La lección magistral de Salt muestra, tanto como cualquiera de los ejemplos
anteriores, que el supuesto monosexual que había dominado la medicina durante
la Baja Edad Media seguía operativo en la práctica todavía a principios del siglo
XVII. El horizonte teórico aristotélico que inspiraba la medicina de la época
privilegiaba la existencia de un solo género: el masculino. “Lo” femenino era
el ámbito de su realización defectiva. Dentro de la teoría hilemórfica, la diferencia
de sexos no atañe a la forma (en que reside la sustancia), sino a la materia, en
este caso a la materia genital.16 No existe, por tanto, una diferencia sustancial
entre hombres y mujeres, sino una diferencia en cuanto al grado de perfección
en que se manifiesta esa misma sustancia; la mujer no es perfecta (del latín
perficio: “acabar”) porque no está acabada: le falta ese suplemento de materia,
el pene, que completa y al mismo tiempo cancela el sexo femenino. Aristóteles,
de manera antológica, llega a definir a la mujer como un varón mutilado:

Pues igual que de seres mutilados unas veces nacen individuos mutilados y
otras no, de la misma forma de una hembra unas veces nace una hembra y
otras nace un macho. Y es que la hembra es como un macho mutilado, y las
menstruaciones son esperma, aunque no puro, pues no les falta más que una
cosa, el principio del alma. (GA 737a, 25)

16 Metafisica 1058b, 23-24: “Macho y hembra son, a su vez, afecciones propias del animal,
pero no en cuanto a la entidad, sino que radican en la materia y en el cuerpo, y por eso mismo
el esperma llega a ser hembra o macho al ser afectado por cierta afección” (421). El texto más
amplio dedicado a la diferencia sexual abarca desde 1058a, 30 a 1058b, 26 (418-421).
LA INVENCIÓN DEL GÉNERO 99

Blas Álvarez de Miraval, en su Conservación de la salud de 1597, recoge el


testigo para afirmar que “la hembra es como varón manco y menoscabado” (fol.
285v), donde decir “menoscabado” es tanto como decir “menos acabado”. Incluso
un científico tan minucioso como el Bernardino Montaña del Libro de la
anathomía del hombre (1551) tendrá que recurrir a este para-lenguaje aristotélico
de la carencia cuando describa la anatomía de la mujer:

Es de notar que la muger es diferente del varón, fundamentalmente en


cuanto el calor de la muger es menos poderoso que el calor del varón, y por
esta razón no pudo naturaleza echar fuera del vientre los miembros de la
generación como el varón, el qual por la fuerza de su calor pudo echarlos
fuera. (fol. 61r)

La relación entre los dos sexos dentro de este paradigma es una relación de
contrariedad y no de contradicción.
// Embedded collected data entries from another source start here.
/-! ## The machine's step -/

/-- On the engine's turn, a step is `exec` of the instruction the shadow CMD decodes to, with the turn
taken off `inputs` and nothing else around it (10_state.md R29; 70_reset_and_hazards.md R161). The
other clauses are the model's DESIGN CHOICES, no rule of the spec: with no turn waiting it is the
engine's while a command is in progress (log 7); a placed word is run by the very next step (log 8);
and a halted machine stays as it is (log 9). -/
def Obligations.StepRunsTheDecodedInstruction : Prop :=
  ∀ s : State,
    (∀ rest, s.inputs = .engine :: rest → s.windowConflict = false →
      step s = exec (decode s.sh.cmd) { s with inputs := rest }) ∧
    (s.inputs = [] → s.phase ≠ .idle → s.windowConflict = false →
      step s = exec (decode s.sh.cmd) s) ∧
    (∀ w, s.params.window = none →
      step (s.withFetchWord 32 w) =
        exec (decode (BitVec.ofNat 32 w)) (s.accept (BitVec.ofNat 32 w))) ∧
    (Halted s → step s = .next s)

/-- The reset input (70_reset_and_hazards.md R150, R151): every register and STATUS field holds 0, the
phase is IDLE and IRQ is low; data memory is unchanged but for the destination range of a command in
progress. That reset is one move (log 6) and that it keeps `inputs`, `prog`, `hpc` and the parameters
(logs 6, 8) are the model's DESIGN CHOICES, no rule of the spec. -/
def Obligations.ResetAbandonsTheCommand : Prop :=
  ∀ s : State, ∃ t, hostMove .reset s = .next t ∧ t.reg = ⟨0, 0, 0, 0, 0, 0, 0, 0, 0, 0⟩ ∧
    t.status = ⟨false, false, false, .none, false⟩ ∧ t.irqEn = false ∧ t.phase = .idle ∧
    t.irq = false ∧ t.params = s.params ∧ t.inputs = s.inputs ∧ t.prog = s.prog ∧ t.hpc = s.hpc ∧
    (s.phase = .idle → t.mem = s.mem) ∧
    ∀ a, inBuffer s.sh.dst s.sh.len.toNat a = false → t.mem.read a = s.mem.read a

/-- The state after reset holds what 70_reset_and_hazards.md R150 states: every register reads 0, the
phase is IDLE and IRQ is low. -/
def Obligations.ResetStateHoldsTheSpecValues : Prop :=
  (∀ off : BitVec 6, readRegister State.reset off = 0) ∧ State.reset.phase = .idle ∧
    State.reset.irq = false

/-- The state after reset meets the machine's invariant. -/
def Obligations.ResetMeetsTheInvariant : Prop :=
  Inv State.reset

/-- From every state that meets the invariant, whatever turn is next, a step that answers a next state
answers one that meets it: memory stays canonical, STATUS never mixes two commands, and in RUN the
engine executes exactly what validation decided, with its tables filled (10_state.md R22 to R25, R29;
60_exceptions.md R131; 70_reset_and_hazards.md R159). -/
def Obligations.StepKeepsTheInvariant : Prop :=
  ∀ s t : State, Inv s → step s = .next t → Inv t

/-- The SBFU raises no fault: a step from a state that meets the invariant is never a fault, and a step on
the engine's turn stops at all only over a register window conflict (60_exceptions.md R120;
70_reset_and_hazards.md R161). -/
def Obligations.InvariantStatesNeverFault : Prop :=
  ∀ s : State, Inv s → (∀ f, step s ≠ .fault f) ∧
    (s.inputs = [] → s.phase ≠ .idle → s.windowConflict = false → ∃ t, step s = .next t)

/-- MULT_SAME_SOURCE and BASE are constant along every run (00_scope.md R4). -/
def Obligations.StepKeepsTheParameters : Prop :=
  ∀ s t : State, step s = .next t → t.params = s.params
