theorem four_fits_bind {α : Type} (w a b u v : Nat)
    (f : BitVec w → BitVec w → BitVec w → BitVec w → Option α) :
    (fits w a >>= fun x => fits w b >>= fun y => fits w u >>= fun z => fits w v >>= f x y z) =
      if a < 2 ^ w ∧ b < 2 ^ w ∧ u < 2 ^ w ∧ v < 2 ^ w
      then f (BitVec.ofNat w a) (BitVec.ofNat w b) (BitVec.ofNat w u) (BitVec.ofNat w v)
      else none := by
  rw [fits_fits_bind, fits_fits_bind, ← ite_and]
  simp only [and_assoc]

theorem bppField_fits_bind {α : Type} (n w v : Nat) (f : BitVec 4 → BitVec w → Option α) :
    (bppField n >>= fun b => fits w v >>= f b) =
      if 1 ≤ n ∧ n ≤ 16 ∧ v < 2 ^ w then f (BitVec.ofNat 4 (n - 1)) (BitVec.ofNat w v)
      else none := by
  simp only [bppField_bind, fits_bind, ite_and]

/-- The command word as the rules write it: the opcode byte, BPPM1 and SHAMT (30_encoding.md R52). -/
theorem commandWord_eq_wordOf (m : BitVec 2) (f b : BitVec 4) (n : BitVec 6) :
    commandWord m f b n = wordOf (f.toNat + m.toNat * 2 ^ 4) b n := by
  apply BitVec.eq_of_toNat_eq
  rw [toNat_commandWord, wordOf, BitVec.toNat_ofNat]
  omega

/-- PARAM of four immediate bytes (30_encoding.md R55, R65). -/
theorem paramWord_four {a b u : Nat} (v : Nat) (ha : a < 2 ^ 8) (hb : b < 2 ^ 8)
    (hu : u < 2 ^ 8) :
    paramWord 4 [BitVec.ofNat 8 a, BitVec.ofNat 8 b, BitVec.ofNat 8 u, BitVec.ofNat 8 v] =
      BitVec.ofNat 32 (a + b * 2 ^ 8 + u * 2 ^ 16 + v * 2 ^ 24) := by
  apply BitVec.eq_of_toNat_eq
  simp only [paramWord, List.take_succ_cons, List.take_nil, List.getD_cons_zero,
    List.getD_cons_succ, toNat_append_eq, BitVec.toNat_ofNat]
  omega

/-- The bytes that a filter does not use are 0 (30_encoding.md R65). -/
theorem paramWord_two {a b : Nat} (ha : a < 2 ^ 8) (hb : b < 2 ^ 8) :
    paramWord 2 [BitVec.ofNat 8 a, BitVec.ofNat 8 b] = BitVec.ofNat 32 (a + b * 2 ^ 8) := by
  calc paramWord 2 [BitVec.ofNat 8 a, BitVec.ofNat 8 b]
      = paramWord 4 [BitVec.ofNat 8 a, BitVec.ofNat 8 b, BitVec.ofNat 8 0, BitVec.ofNat 8 0] := rfl
    _ = BitVec.ofNat 32 (a + b * 2 ^ 8 + 0 * 2 ^ 16 + 0 * 2 ^ 24) :=
      paramWord_four 0 ha hb (by omega)
    _ = BitVec.ofNat 32 (a + b * 2 ^ 8) := by simp

theorem paramWord_one {c : Nat} (hc : c < 2 ^ 8) :
    paramWord 1 [BitVec.ofNat 8 c] = BitVec.ofNat 32 c := by
  calc paramWord 1 [BitVec.ofNat 8 c] = paramWord 2 [BitVec.ofNat 8 c, BitVec.ofNat 8 0] := rfl
    _ = BitVec.ofNat 32 (c + 0 * 2 ^ 8) := paramWord_two hc (by omega)
    _ = BitVec.ofNat 32 c := by simp

/-- A 32-bit word of the constant, which starts at bit `k` (30_encoding.md R56, R65). -/
theorem constant_word (c : Nat) {k : Nat} (hk : k ≤ 96) :
    (BitVec.ofNat 128 c).extractLsb' k 32 = BitVec.ofNat 32 (c / 2 ^ k) := by
  have h : 2 ^ 128 = 2 ^ k * 2 ^ (128 - k) := by
    rw [← Nat.pow_add]
    congr 1
    omega
  have hd : 2 ^ 32 ∣ 2 ^ (128 - k) := Nat.pow_dvd_pow 2 (by omega)
  apply BitVec.eq_of_toNat_eq
  rw [BitVec.extractLsb'_toNat, BitVec.toNat_ofNat, BitVec.toNat_ofNat, Nat.shiftRight_eq_div_pow,
    h, Nat.mod_mul_right_div_self, Nat.mod_mod_of_dvd _ hd]

theorem constant_lowWord (c : Nat) :
    (BitVec.ofNat 128 c).extractLsb' 0 32 = BitVec.ofNat 32 c := by
  simpa using constant_word c (k := 0) (by omega)

/-! ## A filter's writes (30_encoding.md R65) -/

/-- The operand registers that the statement of filter `i` writes, in order, each with its value. -/
def operandWrites (i : Instr) (d s1 s2 : Addr) (len : Word) (ps : List Byte) (c : BitVec 128) :
    List (BitVec 6 × Word) :=
  [(0x0C, s1)] ++ (if family i = .dual then [(0x10, s2)] else []) ++ [(0x14, d), (0x18, len)] ++
    (if paramBytes i = 0 then [] else [(0x1C, paramWord (paramBytes i) ps)]) ++
    (if usesConstant i then [(0x20, c.extractLsb' 0 32), (0x24, c.extractLsb' 32 32),
      (0x28, c.extractLsb' 64 32), (0x2C, c.extractLsb' 96 32)] else [])

/-- The register file `r` after the statement of filter `i`. -/
def filterRegs (i : Instr) (d s1 s2 : Addr) (len : Word) (ps : List Byte) (c : BitVec 128)
    (r : Operands) : Operands where
  cmd := encode i
  src1 := s1
  src2 := if family i = .dual then s2 else r.src2
  dst := d
  len := len
  param := if paramBytes i = 0 then r.param else paramWord (paramBytes i) ps
  uconst0 := if usesConstant i then c.extractLsb' 0 32 else r.uconst0
  uconst1 := if usesConstant i then c.extractLsb' 32 32 else r.uconst1
  uconst2 := if usesConstant i then c.extractLsb' 64 32 else r.uconst2
  uconst3 := if usesConstant i then c.extractLsb' 96 32 else r.uconst3

section
variable (i : Instr) (d s1 s2 : Addr) (len : Word) (ps : List Byte) (c : BitVec 128)

theorem filterWrites_eq :
    filterWrites i d s1 s2 len ps c =
      (operandWrites i d s1 s2 len ps c).map (fun x => opWrite x.1 x.2) ++
        [opWrite 0x00 (encode i)] := by
  unfold filterWrites operandWrites paramWrites constantWrites
  split_ifs <;> rfl

/-- Every operand write is aligned and none is to CMD. -/
theorem operandWrites_offsets :
    ∀ x ∈ operandWrites i d s1 s2 len ps c, x.1.toNat % 4 = 0 ∧ x.1.toNat / 4 ≠ 0 := by
  unfold operandWrites
  split_ifs <;> simp

theorem foldl_operandWrites (s : State) :
    (operandWrites i d s1 s2 len ps c).foldl (fun s x => writeRegister s x.1 x.2) s =
      { s with reg := { filterRegs i d s1 s2 len ps c s.reg with cmd := s.reg.cmd } } := by
  unfold operandWrites filterRegs
  split_ifs <;>
    simp only [List.cons_append, List.nil_append, List.foldl_cons, List.foldl_nil,
      writeRegister_src1, writeRegister_src2, writeRegister_dst, writeRegister_len,
      writeRegister_param, writeRegister_uconst0, writeRegister_uconst1, writeRegister_uconst2,
      writeRegister_uconst3]

end

/-- A statement that assembles to a filter's writes where its immediates fit does what 30_encoding.md
R65 says. -/
theorem issues_of_assemble {fit : Prop} [Decidable fit] {st : Statement} {n : Nat}
    {regs : Operands → Operands} {i : Instr} {d s1 s2 : Addr} {len : Word} {ps : List Byte}
    {c : BitVec 128}
    (hst : ∀ here, st.assemble here =
      if fit then some (filterWrites i d s1 s2 len ps c) else none)
    (hn : (operandWrites i d s1 s2 len ps c).length + 1 = n)
    (hregs : fit → ∀ r, regs r = filterRegs i d s1 s2 len ps c r) : Issues fit st n regs := by
  refine ⟨fun hfit before after s => ⟨filterWrites i d s1 s2 len ps c, ?_, ?_, ?_⟩,
    fun hfit here => (hst here).trans (if_neg hfit)⟩
  · exact (hst _).trans (if_pos hfit)
  · rw [filterWrites_eq, ← hn]
    simp
  · intro hp hi hprog hhpc
    have hdrop : s.prog.drop s.hpc =
        (operandWrites i d s1 s2 len ps c).map (fun x => opWrite x.1 x.2) ++
          opWrite 0x00 (encode i) :: after := by
      rw [hprog, hhpc, filterWrites_eq]
      simp
    have hrun := run_writes _ _ after hp hi (operandWrites_offsets i d s1 s2 len ps c) hdrop
    rw [hn, foldl_operandWrites, hhpc, Nat.add_assoc, hn] at hrun
    refine ⟨_, hrun, ?_, ?_, ?_⟩ <;> rw [hregs hfit]
    all_goals rfl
Cuando Fuentelapeña afirmaba, en el texto
anteriormente citado, que el miembro viril “es el más perfecto y al que aspira”
el sexo femenino, lo que presupone esta afirmación no es una relación privativa
y sistemática entre ambos, sino cierto amago de coexistencia inclusiva: dentro
del mismo modelo de sustancia, el hombre es una mujer, aunque completa, al
menos en la misma exacta medida en que la mujer es un hombre incompleto.
Ambos sexos son momentos de un mismo proceso de desarrollo cuya
consumación se identifica, de hecho, con la masculinidad y con la presencia.
Laqueur lo expresa de esta manera: “Though Aristotle certainly regarded
male and female bodies as specifically adapted to their particular roles, he did
not regard these adaptations as the signs of sexual opposition” (29).17 Así, si
la mujer es un defecto o exceso de materia con respecto a la misma forma, el
acento de una posible diferencia sexual no podía recaer en la oposición forma/
materia, sino en una dicotomía que tratara – por así decirlo – de ordenar y
definir lo contingente: la dicotomía potencia-impotencia. Pues si el nacimiento
de una mujer depende de un déficit contingente de calor, afirmará Aristóteles,
“la hembra es hembra por una cierta impotencia (adynamia tini): por no ser
capaz de cocer esperma a partir del alimento en su último estadio” (GA 728a,
18). Tal “impotencia” o incapacidad se postulaba al final como el verdadero
territorio común del cuerpo femenino y el cuerpo hermafrodita, cuyo carácter
frío y húmedo definía el espacio de una ausencia que al mismo tiempo, y
paradójicamente, contenía lo ausente.
En esta coyuntura teórica, lo que el hermafroditismo significaba para la
lógica de la transición al modo de producción capitalista no era, pues, la

17 De obligada referencia es el repaso que Laqueur hace de las diferentes teorías del sexo
único (25-64).
100 VICTOR PUEYO

ruptura con un régimen de género dicotómico, que en rigor no existía tal y


como lo conocemos ahora, sino, antes bien, el establecimiento de sus condiciones
de posibilidad. La figura del hermafrodita consigue desplegar las contradicciones
inherentes a la lógica “suplementaria” de la teoría aristotélica del sexo único.
Lo hace, como señala Kathleen Long, a través de la mutua contradicción en
que entran la definición de hombre y la definición de mujer:

To some extent, one definition calls the other into question; if a


hermaphrodite is a semimar or semivir, that is, his effeminacy is expressed
only as a lack, then a hermaphrodite containing both male and female
characteristics seems to be a logical impossibility (since feminity is only a
lack of masculinity). The hermaphrodite as half-man and the hermaphrodite
as dual-sexed cannot coexist in the same epistemological system. (52)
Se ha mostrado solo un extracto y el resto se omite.